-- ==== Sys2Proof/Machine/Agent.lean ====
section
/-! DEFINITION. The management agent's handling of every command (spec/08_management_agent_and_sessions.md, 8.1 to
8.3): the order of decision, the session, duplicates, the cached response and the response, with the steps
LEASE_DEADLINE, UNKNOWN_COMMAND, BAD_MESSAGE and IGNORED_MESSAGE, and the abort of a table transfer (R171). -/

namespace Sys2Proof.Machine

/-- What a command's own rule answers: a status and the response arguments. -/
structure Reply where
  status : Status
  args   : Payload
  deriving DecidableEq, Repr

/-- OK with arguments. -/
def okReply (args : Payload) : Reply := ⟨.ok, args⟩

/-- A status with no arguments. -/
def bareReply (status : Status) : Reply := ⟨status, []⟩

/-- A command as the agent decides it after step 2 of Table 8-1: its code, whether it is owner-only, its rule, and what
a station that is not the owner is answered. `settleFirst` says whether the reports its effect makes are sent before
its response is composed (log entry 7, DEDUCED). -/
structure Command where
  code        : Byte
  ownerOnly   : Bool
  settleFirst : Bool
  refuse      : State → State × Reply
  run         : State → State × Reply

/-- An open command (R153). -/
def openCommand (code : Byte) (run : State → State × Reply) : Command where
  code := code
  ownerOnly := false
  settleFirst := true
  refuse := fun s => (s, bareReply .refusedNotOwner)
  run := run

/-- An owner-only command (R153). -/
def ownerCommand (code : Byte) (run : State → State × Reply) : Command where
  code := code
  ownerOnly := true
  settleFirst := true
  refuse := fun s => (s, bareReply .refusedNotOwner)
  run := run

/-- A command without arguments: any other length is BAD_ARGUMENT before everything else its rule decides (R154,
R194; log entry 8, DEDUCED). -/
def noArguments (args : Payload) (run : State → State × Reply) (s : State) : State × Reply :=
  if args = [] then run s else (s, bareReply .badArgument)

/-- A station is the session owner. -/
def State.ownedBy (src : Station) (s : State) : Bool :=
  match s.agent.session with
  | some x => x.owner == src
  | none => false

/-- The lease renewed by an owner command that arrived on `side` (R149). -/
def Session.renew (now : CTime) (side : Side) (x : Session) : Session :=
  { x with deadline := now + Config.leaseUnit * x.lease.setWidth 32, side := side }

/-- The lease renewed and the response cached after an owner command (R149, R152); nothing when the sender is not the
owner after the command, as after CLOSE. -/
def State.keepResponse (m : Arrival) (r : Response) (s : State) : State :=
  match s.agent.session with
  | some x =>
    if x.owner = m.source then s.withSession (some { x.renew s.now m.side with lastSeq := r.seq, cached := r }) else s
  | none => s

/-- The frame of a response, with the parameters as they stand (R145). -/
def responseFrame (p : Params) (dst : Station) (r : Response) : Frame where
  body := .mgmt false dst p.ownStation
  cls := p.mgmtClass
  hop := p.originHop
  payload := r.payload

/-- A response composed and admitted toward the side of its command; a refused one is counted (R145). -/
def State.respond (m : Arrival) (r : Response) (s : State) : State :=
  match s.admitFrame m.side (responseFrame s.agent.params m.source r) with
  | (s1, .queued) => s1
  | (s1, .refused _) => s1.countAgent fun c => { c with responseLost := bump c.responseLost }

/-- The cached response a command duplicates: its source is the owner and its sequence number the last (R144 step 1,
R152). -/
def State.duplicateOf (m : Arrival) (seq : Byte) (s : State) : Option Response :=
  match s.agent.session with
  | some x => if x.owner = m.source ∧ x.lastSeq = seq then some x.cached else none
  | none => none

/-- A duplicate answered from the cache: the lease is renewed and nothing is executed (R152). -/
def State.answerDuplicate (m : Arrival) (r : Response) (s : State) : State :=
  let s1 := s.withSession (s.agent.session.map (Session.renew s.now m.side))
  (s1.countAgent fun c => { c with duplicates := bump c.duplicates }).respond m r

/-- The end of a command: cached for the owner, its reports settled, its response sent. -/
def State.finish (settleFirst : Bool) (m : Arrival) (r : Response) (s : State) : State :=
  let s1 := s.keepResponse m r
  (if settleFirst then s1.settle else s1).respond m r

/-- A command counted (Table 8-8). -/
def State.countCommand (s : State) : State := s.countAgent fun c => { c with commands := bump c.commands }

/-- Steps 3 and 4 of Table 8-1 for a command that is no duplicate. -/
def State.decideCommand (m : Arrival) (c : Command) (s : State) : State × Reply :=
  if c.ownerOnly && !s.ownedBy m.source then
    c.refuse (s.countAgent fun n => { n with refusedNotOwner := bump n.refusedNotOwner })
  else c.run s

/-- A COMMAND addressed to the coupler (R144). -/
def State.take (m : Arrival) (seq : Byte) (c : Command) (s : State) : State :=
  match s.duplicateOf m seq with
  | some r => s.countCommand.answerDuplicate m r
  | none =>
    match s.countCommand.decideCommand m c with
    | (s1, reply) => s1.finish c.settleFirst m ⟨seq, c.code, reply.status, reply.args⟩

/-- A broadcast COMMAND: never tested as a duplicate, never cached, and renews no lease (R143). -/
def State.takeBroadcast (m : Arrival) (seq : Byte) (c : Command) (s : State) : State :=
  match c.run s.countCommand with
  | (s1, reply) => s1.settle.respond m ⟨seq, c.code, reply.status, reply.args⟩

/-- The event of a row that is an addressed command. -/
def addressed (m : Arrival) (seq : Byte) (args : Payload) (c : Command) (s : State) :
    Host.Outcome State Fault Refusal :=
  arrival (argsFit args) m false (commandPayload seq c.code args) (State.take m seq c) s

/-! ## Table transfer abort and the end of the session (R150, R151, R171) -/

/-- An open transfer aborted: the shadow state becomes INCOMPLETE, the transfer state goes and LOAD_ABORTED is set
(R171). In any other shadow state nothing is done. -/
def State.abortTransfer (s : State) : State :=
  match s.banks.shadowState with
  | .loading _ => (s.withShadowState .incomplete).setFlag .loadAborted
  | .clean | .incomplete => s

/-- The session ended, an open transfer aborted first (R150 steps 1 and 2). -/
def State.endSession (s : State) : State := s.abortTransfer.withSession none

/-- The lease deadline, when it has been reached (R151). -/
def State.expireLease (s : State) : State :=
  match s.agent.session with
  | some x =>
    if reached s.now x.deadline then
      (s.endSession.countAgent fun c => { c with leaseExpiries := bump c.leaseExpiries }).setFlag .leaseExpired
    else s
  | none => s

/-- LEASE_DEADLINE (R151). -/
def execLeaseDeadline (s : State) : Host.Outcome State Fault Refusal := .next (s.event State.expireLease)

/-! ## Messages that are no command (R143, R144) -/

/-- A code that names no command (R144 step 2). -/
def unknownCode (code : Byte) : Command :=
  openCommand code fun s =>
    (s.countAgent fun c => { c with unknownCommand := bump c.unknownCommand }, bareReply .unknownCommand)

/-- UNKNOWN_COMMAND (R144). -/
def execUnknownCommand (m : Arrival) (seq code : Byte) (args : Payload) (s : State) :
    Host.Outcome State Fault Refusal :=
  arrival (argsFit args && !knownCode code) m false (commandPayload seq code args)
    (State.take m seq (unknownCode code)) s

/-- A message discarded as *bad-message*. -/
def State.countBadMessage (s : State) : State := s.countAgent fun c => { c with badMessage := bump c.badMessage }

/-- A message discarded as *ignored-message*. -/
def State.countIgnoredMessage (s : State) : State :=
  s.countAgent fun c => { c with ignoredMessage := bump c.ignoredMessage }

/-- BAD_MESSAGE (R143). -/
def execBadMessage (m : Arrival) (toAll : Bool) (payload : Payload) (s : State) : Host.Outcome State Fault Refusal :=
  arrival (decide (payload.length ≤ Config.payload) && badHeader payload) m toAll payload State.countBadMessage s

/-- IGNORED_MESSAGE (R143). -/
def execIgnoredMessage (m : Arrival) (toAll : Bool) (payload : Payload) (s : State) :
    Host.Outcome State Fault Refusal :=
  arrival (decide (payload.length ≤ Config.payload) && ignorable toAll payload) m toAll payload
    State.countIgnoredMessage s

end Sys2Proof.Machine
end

------------------------------------------------------------------------

_Problem details_
Set down verbatim only the lines between the start of the data above and the line with "rule, and what", both boundaries included.

_Solution to this exercise_
-- ==== Sys2Proof/Machine/Agent.lean ====
section
/-! DEFINITION. The management agent's handling of every command (spec/08_management_agent_and_sessions.md, 8.1 to
8.3): the order of decision, the session, duplicates, the cached response and the response, with the steps
LEASE_DEADLINE, UNKNOWN_COMMAND, BAD_MESSAGE and IGNORED_MESSAGE, and the abort of a table transfer (R171). -/

namespace Sys2Proof.Machine

/-- What a command's own rule answers: a status and the response arguments. -/
structure Reply where
  status : Status
  args   : Payload
  deriving DecidableEq, Repr

/-- OK with arguments. -/
def okReply (args : Payload) : Reply := ⟨.ok, args⟩

/-- A status with no arguments. -/
def bareReply (status : Status) : Reply := ⟨status, []⟩

/-- A command as the agent decides it after step 2 of Table 8-1: its code, whether it is owner-only, its rule, and what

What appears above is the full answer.